**Work to complete**: Gather all lines in the entries that include the word "payload".
┌─ Records provided
-- ==== Sys2Proof/Machine/Host.lean ====
section
/-!
DEFINITION. The host port and remote register access (R447-R457): the checks of a request, tags and duplicates, bounds, the order
in which accepted commands run, results; and the events that complete a WAIT or a COMMIT.
-/
namespace Sys2Proof

/-! ### The REMOTE payload of a request (R456) -/

/-- The number in bytes `o` to `o + n - 1`, most significant first. -/
def RemoteReq.num (r : RemoteReq) (o n : Nat) : Nat := Machine.fieldAt (r.payload.map (fun b => b.toNat)) o n

def RemoteReq.dest (r : RemoteReq) : BitVec 16 := BitVec.ofNat 16 (r.num 0 2)
def RemoteReq.reply (r : RemoteReq) : Bool := r.num 2 1 % 2 == 1
def RemoteReq.empty (r : RemoteReq) : Bool := r.num 2 1 / 2 % 2 == 1
def RemoteReq.cmd (r : RemoteReq) : BitVec 8 := BitVec.ofNat 8 (r.num 4 1)
def RemoteReq.tag (r : RemoteReq) : BitVec 8 := BitVec.ofNat 8 (r.num 5 1)
def RemoteReq.addr (r : RemoteReq) : BitVec 24 := BitVec.ofNat 24 (r.num 6 3)
def RemoteReq.len (r : RemoteReq) : BitVec 16 := BitVec.ofNat 16 (r.num 9 2)

/-- The data words the payload has room for, least significant byte first (R7). -/
def RemoteReq.data (r : RemoteReq) : List (BitVec 32) :=
  let bs := r.payload.map (fun b => b.toNat)
  (List.range ((bs.length - 11) / 4)).map (fun i => BitVec.ofNat 32 (Machine.ofBytesLE ((bs.drop (11 + 4 * i)).take 4)))

end Sys2Proof

namespace Sys2Proof.Machine

/-! ### Command codes (*Commands*) -/

def cRead : Nat := 0x01
def cWrite : Nat := 0x02
def cRmw : Nat := 0x03
def cNegotiate : Nat := 0x20
def cUnlock : Nat := 0x21
def cCommit : Nat := 0x22
def cStatus : Nat := 0x30
def cLogpull : Nat := 0x31

/-- CMD is in *Commands*, and LEN in the range it gives. -/
def lenOk (cmd len : Nat) : Bool :=
  if cmd = cRead ∨ cmd = cWrite then decide (1 ≤ len) && decide (len ≤ 256)
  else if cmd = cRmw then len == 2
  else if cmd = cWait ∨ cmd = cStatus then len == 0
  else if cmd = cNegotiate then len == 0 || len == 2
  else if cmd = cUnlock then len == 5
  else if cmd = cCommit then len == 1
  else if cmd = cLogpull then decide (1 ≤ len) && decide (len ≤ 64)
  else false

/-- The command carries LEN data words (R448). -/
def carriesData (cmd : Nat) : Bool := !(cmd == cRead || cmd == cWait || cmd == cStatus || cmd == cLogpull)

/-- ADDR is one that R450 lets pass. -/
def addrOk (cmd addr len : Nat) : Bool :=
  if cmd = cRead ∨ cmd = cWrite then addr % 4 == 0 && decide (addr % 0x400 + 4 * len ≤ 0x400)
  else if cmd = cRmw then addr % 4 == 0
  else if cmd = cStatus then true
  else addr == 0

/-- A request as a command to run; WAIT takes its target now (R414), COMMIT the pending words (R452). -/
def hostCmd (cmd : Nat) (q : HostReq) (s : State) : HCmd :=
  { cmd := cmd, tag := q.tag.toNat, addr := q.addr.toNat, len := q.len.toNat
    data := if carriesData cmd then q.data.take q.len.toNat else [], tgt := s.f PWR_MODE_TARGET
    pend := if cmd = cCommit then s.pendLive else [] }

/-- The bytes that the CRC of a request covers (R449). -/
def requestBytes (c : HCmd) : List Nat :=
  [c.cmd, c.tag] ++ bytesBE 3 c.addr ++ bytesBE 2 c.len ++ (c.data.map (fun w => bytesLE 4 w.toNat)).flatten

/-- Two requests are identical (R453). -/
def sameReq (a b : HCmd) : Bool := a.cmd == b.cmd && a.addr == b.addr && a.len == b.len && a.data == b.data

/-! ### Acknowledges -/

/-- The module acknowledges a tag with a code. -/
def ackHost (tag code : Nat) (s : State) : State :=
  { s with hp := { s.hp with ack := some ⟨tag, code, s.f HP_STAT_READY⟩, out := none } }

/-- A request fails with CRC or FORMAT: counted, and HP_FRAME raised. -/
def frameFails (tag code : Nat) (x : Fld) (s : State) : State := ackHost tag code ((s.inc x).raiseU 0x3C8)

/-! ### Running a command (R452) -/

/-- STORE of a COMMIT. -/
def HCmd.store (c : HCmd) : Bool := (c.data.getD 0 0).toNat % 2 == 1

/-- A WAIT: its request goes to the power manager; where another WAIT is in progress it is the one that came during the entry (R419). -/
def runWait (c : HCmd) (s : State) : State :=
  let t := pwrRequest c.tgt (.host c.tag) s
  if t.hp.busy.isNone then { t with hp := { t.hp with busy := some c } } else { t with hp := { t.hp with waitNext := some c } }

/-- COMMIT: it is in progress until COMMIT_COMPLETE, or completes at once. -/
def runCommit (c : HCmd) (s : State) : State :=
  let was := s.cf.commit.isSome
  let t := commitStart c.tag c.store c.pend c.verdict s
  if !was && t.cf.commit.isSome then { t with hp := { t.hp with busy := some c } } else t

/-- An accepted command starts. -/
def runHost (c : HCmd) (s : State) : State :=
  if c.cmd = cRead then
    let r := readRegs c.addr c.len s
    completeLast c.tag 0 r.1 r.2
  else if c.cmd = cWrite then
    let r := writeRegs false c.addr c.data s
    completeLast c.tag (if r.1 then 0x06 else 0) [] r.2
  else if c.cmd = cRmw then
    let r := rmwReg false c.addr (c.data.getD 0 0) (c.data.getD 1 0) s
    completeLast c.tag (if r.2.1 then 0x06 else 0) [r.1] r.2.2
  else if c.cmd = cWait then runWait c s
  else if c.cmd = cNegotiate then
    let r := doNegotiate c.data s
    completeFirst c.tag r.1 r.2.1 r.2.2
  else if c.cmd = cUnlock then
    let r := doUnlock c.data s
    completeFirst c.tag r.1 [r.2.view CS_STAT_A] r.2
  else if c.cmd = cCommit then runCommit c s
  else
    let r := pullLog c.len s
    completeLast c.tag 0 r.1 r.2

/-- The command runs while a WAIT or a COMMIT is in progress (R452); a WAIT then, where a request for a power state is being served and
nothing accepted before it waits: it takes the pending slot (R419). -/
def runsBeside (c : HCmd) (s : State) : Bool :=
  c.cmd == cRead || c.cmd == cWrite || c.cmd == cRmw || c.cmd == cLogpull || (c.cmd == cCommit && s.cf.commit.isSome) ||
    (c.cmd == cWait && s.hp.queue == [] && (s.pw.entry.isSome || s.pw.req.isSome))

/-- Commands that waited for a WAIT or COMMIT run in the order of their acceptance, at most `n` of them. -/
def drain : Nat → State → State
  | 0, s => s
  | n + 1, s =>
    match s.hp.busy, s.hp.queue with
    | none, c :: rest => drain n (runHost c { s with hp := { s.hp with queue := rest } })
    | _, _ => s

def drained (s : State) : State := drain s.hp.queue.length s

/-- An accepted command runs, or waits its turn. -/
def startHost (c : HCmd) (s : State) : State :=
  if (s.hp.busy.isNone && s.hp.queue == []) || runsBeside c s then drained (runHost c s)
  else if c.cmd = cCommit then
    let r := commitQueued c.store c.pend s
    { r.2 with hp := { r.2.hp with queue := r.2.hp.queue ++ [{ c with verdict := some r.1 }] } }
  else { s with hp := { s.hp with queue := s.hp.queue ++ [c] } }

/-! ### STATUS (R451, R453, R454) -/

/-- The record of a ready slot goes out, and the slot is free. -/
def fetch (x : HSlot) (s : State) : State :=
  match x.res with
  | none => s
  | some (st, data) =>
    let mark := fun (c : HCache) => if c.req.tag = x.tag ∧ c.status.isSome then { c with fetched := true } else c
    showHost { s with hp := { s.hp with
      slots := s.hp.slots.erase x
      out := some ⟨x.tag, st, data⟩
      cache := s.hp.cache.map mark } }

def hostStatus (c : HCmd) (s : State) : State :=
  let tag := c.addr % 256
  let oldest := c.addr / 2 ^ 23 % 2 == 1
  match s.hp.slots.find? (fun x => x.res.isSome && (oldest || x.tag == tag)) with
  | some x => fetch x (ackHost c.tag 0 s)
  | none =>
    let lapsed := if oldest then none else s.hp.cache.find? (fun e => e.req.tag == tag && e.fetched)
    match lapsed.bind (fun e => e.status) with
    | some st =>
      let s := ackHost c.tag 0 s
      { s with hp := { s.hp with out := some ⟨tag, st, []⟩ } }
    | none =>
      let s := ackHost c.tag 0x03 s
      { s with hp := { s.hp with out := some ⟨tag, 0, []⟩ } }

/-! ### Requests (R448-R454) -/

/-- A request that the checks let pass: duplicates, the bound, acceptance. -/
def acceptHost (c : HCmd) (s : State) : State :=
  let open_ : State → State := fun s =>
    if 16 ≤ s.hp.slots.length then ackHost c.tag 0x01 (s.inc HP_CNT_BUSY)
    else
      let s := { s with hp := { s.hp with
        slots := s.hp.slots ++ [{ tag := c.tag }]
        cache := s.hp.cache.filter (fun e => e.req.tag != c.tag) ++ [{ req := c }] } }
      startHost c (showHost (ackHost c.tag 0 s))
  match s.hp.cache.find? (fun e => e.req.tag == c.tag) with
  | none => open_ s
  | some e =>
    if sameReq e.req c then ackHost c.tag 0x04 (s.inc HP_CNT_DUP)
    else if e.status.isNone then ackHost c.tag 0x05 (s.inc HP_CNT2_CONFLICT)
    else open_ s

/-- A request frame arrives at the host port. -/
def hostRequest (cmd : Nat) (q : HostReq) (s : State) : State :=
  let c := hostCmd cmd q s
  if !lenOk cmd c.len then frameFails c.tag 0x03 HP_CNT_FORMAT s
  else if carriesData cmd && decide (q.data.length < c.len) then s.inc HP_CNT2_ABORT
  else if crc16 (requestBytes c) ≠ q.crc.toNat then frameFails c.tag 0x02 HP_CNT_CRC s
  else if !addrOk cmd c.addr c.len then frameFails c.tag 0x03 HP_CNT_FORMAT s
  else if cmd = cStatus then hostStatus c s
  else acceptHost c s

/-! ### Remote requests (R456, R457) -/

/-- A reply takes its place behind those before it. -/
def addReply (node tag : Nat) (bytes : List Nat) (counts : Bool) (s : State) : State :=
  showHost { s with hp := { s.hp with replies := s.hp.replies ++ [⟨node, tag, bytes, counts⟩] } }

/-- A remote request is answered at once. -/
def answerNow (node tag st : Nat) (data : List Word) (s : State) : State := addReply node tag (replyBytes node tag st data) true s

/-- Own REMOTE entries of the schedule. -/
def State.ownRemote (s : State) : List SchE := s.ownEntries.filter (fun e => e.kind == 4)

/-- The remote request runs (R457). -/
def runRemote (node : Nat) (c : HCmd) (s : State) : State :=
  if c.cmd = cRead then
    let r := readRegs c.addr c.len s
    answerNow node c.tag 0 r.1 r.2
  else if c.cmd = cWrite then
    let r := writeRegs true c.addr c.data s
    answerNow node c.tag (if r.1 then 0x06 else 0) [] r.2
  else if c.cmd = cRmw then
    let r := rmwReg true c.addr (c.data.getD 0 0) (c.data.getD 1 0) s
    answerNow node c.tag (if r.2.1 then 0x06 else 0) [r.1] r.2.2
  else drained (pwrRequest c.tgt (.remote node c.tag) (addReply node c.tag [] true s))

/-- Words of the reply that a remote command has. -/
def replyWords (c : HCmd) : Nat := if c.cmd = cRead then c.len else if c.cmd = cWrite then 0 else 1

/-- The tag cache of remote requests: a command enters it, older than 100 ms leave. -/
def cacheRemote (node : Nat) (c : HCmd) (s : State) : State :=
  let kept := s.hp.remotes.filter (fun e => decide (s.tb < e.at_ + 20000000) && !(e.node == node && e.req.tag == c.tag))
  { s with hp := { s.hp with remotes := kept ++ [⟨node, c, c.cmd != cWait, s.tb⟩] } }

/-- The request of a REMOTE payload as a command to run. -/
def remoteCmd (r : RemoteReq) (s : State) : HCmd :=
  { cmd := r.cmd.toNat, tag := r.tag.toNat, addr := r.addr.toNat, len := r.len.toNat
    data := if carriesData r.cmd.toNat then r.data.take r.len.toNat else [], tgt := s.f PWR_MODE_TARGET }

/-- Which of several ports that ask in one register-file cycle is served first (R455): the next from the pointer on. The commands come
one by one, in the order their sender gives them (log entry 10). -/
def State.servedFirst (s : State) (ports : List Nat) : Option Nat :=
  ((List.range 4).map (fun i => (s.hp.rrPort + i) % 4)).find? ports.contains

/-- The pointer of R455 has moved past port p. -/
def moveRr (p : Nat) (s : State) : State := { s with hp := { s.hp with rrPort := (p + 1) % 4 } }

/-- REMOTE_REQUEST: a payload with EMPTY = 1 is ignored, and a reply is nobody's request (R456). -/
def remoteRequest (r : RemoteReq) (s : State) : State :=
  let node := r.node.toNat
  let cmd := r.cmd.toNat
  let own := s.ownRemote
  let c := remoteCmd r s
  if r.reply || r.empty then s
  else if !r.bcast && r.dest.toNat != s.f SIT_ID_NODE_ID then s
  else if own = [] then s.inc HP_CNT2_REMOTE_REF
  else
    let room := (own.map (fun e => e.len)).foldl min 240
    match s.hp.remotes.find? (fun e => e.node == node && e.req.tag == c.tag && decide (s.tb < e.at_ + 20000000)) with
    | some e =>
      if sameReq e.req c || !e.done then s
      else go node cmd room c s
    | none => go node cmd room c s
where
  /-- A request that is no duplicate. -/
  go (node cmd room : Nat) (c : HCmd) (s : State) : State :=
    let s := moveRr r.port s
    let permitted := cmd == cRead || cmd == cWait || (!r.bcast && (cmd == cWrite || cmd == cRmw))
    let mine := (s.hp.replies.filter (fun x => x.node == node && x.counts)).length
    if 4 ≤ mine ∨ 32 ≤ s.remoteOut then addReply node c.tag (replyBytes node c.tag 0x01 []) false (s.inc HP_CNT_BUSY)
    else if !permitted then answerNow node c.tag 0x0F [] s
    else if !lenOk cmd c.len || decide (c.data.length < (if carriesData cmd then c.len else 0)) || !addrOk cmd c.addr c.len ||
        decide (room < 8 + 4 * replyWords c) then answerNow node c.tag 0x03 [] s
    else runRemote node c (cacheRemote node c s)

/-! ### The commands -/

/-- READ (R449). -/
def execReadCmd (q : HostReq) (s : State) : Res := s.runIn 7 (hostRequest cRead q)

/-- WRITE (R10). -/
def execWriteCmd (q : HostReq) (s : State) : Res := s.runIn 7 (hostRequest cWrite q)

/-- RMW (R451). -/
def execRmw (q : HostReq) (s : State) : Res := s.runIn 7 (hostRequest cRmw q)

/-- WAIT (R414). -/
def execWaitCmd (q : HostReq) (s : State) : Res := s.runIn 7 (hostRequest cWait q)

/-- NEGOTIATE (R458). -/
def execNegotiate (q : HostReq) (s : State) : Res := s.runIn 7 (hostRequest cNegotiate q)

/-- UNLOCK (R461). -/
def execUnlock (q : HostReq) (s : State) : Res := s.runIn 7 (hostRequest cUnlock q)

/-- COMMIT (R466). -/
def execCommit (q : HostReq) (s : State) : Res := s.runIn 7 (hostRequest cCommit q)

/-- STATUS (R451). -/
def execStatus (q : HostReq) (s : State) : Res := s.runIn 7 (hostRequest cStatus q)

/-- LOGPULL (R385). -/
def execLogpull (q : HostReq) (s : State) : Res := s.runIn 7 (hostRequest cLogpull q)

/-- UNKNOWN_COMMAND (R450). -/
def execUnknownCommand (cmd : BitVec 8) (q : HostReq) (s : State) : Res := s.runIn 7 (hostRequest cmd.toNat q)

/-- REMOTE_REQUEST (R457). -/
def execRemoteRequest (r : RemoteReq) (s : State) : Res := s.runIn 7 (remoteRequest r)

/-- COMMIT_COMPLETE (R466). -/
def execCommitComplete (ok : Bool) (s : State) : Res := s.runIn 7 (fun s => drained (commitDone ok s))

/-- POWER_REQUEST_EVALUATE (R414). -/
def execPowerRequestEvaluate (s : State) : Res := s.runIn 0 (fun s => drained (pwrEvaluate s))

/-- AP1 (R415). -/
def execAp1 (s : State) : Res := s.runIn 0 (fun s => drained (ap1 s))

/-- AP2 (R415). -/
def execAp2 (s : State) : Res := s.runIn 0 (fun s => drained (ap2 s))

/-- AP3 (R429). -/
def execAp3 (s : State) : Res := s.runIn 0 (fun s => drained (ap3 s))

/-- AP4 (R415). -/
def execAp4 (s : State) : Res := s.runIn 0 (fun s => drained (ap4 s))

end Sys2Proof.Machine
end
└─
**Answer space**:
/-! ### The REMOTE payload of a request (R456) -/
def RemoteReq.num (r : RemoteReq) (o n : Nat) : Nat := Machine.fieldAt (r.payload.map (fun b => b.toNat)) o n
/-- The data words the payload has room for, least significant byte first (R7). -/
  let bs := r.payload.map (fun b => b.toNat)
/-- The request of a REMOTE payload as a command to run. -/
/-- REMOTE_REQUEST: a payload with EMPTY = 1 is ignored, and a reply is nobody's request (R456). -/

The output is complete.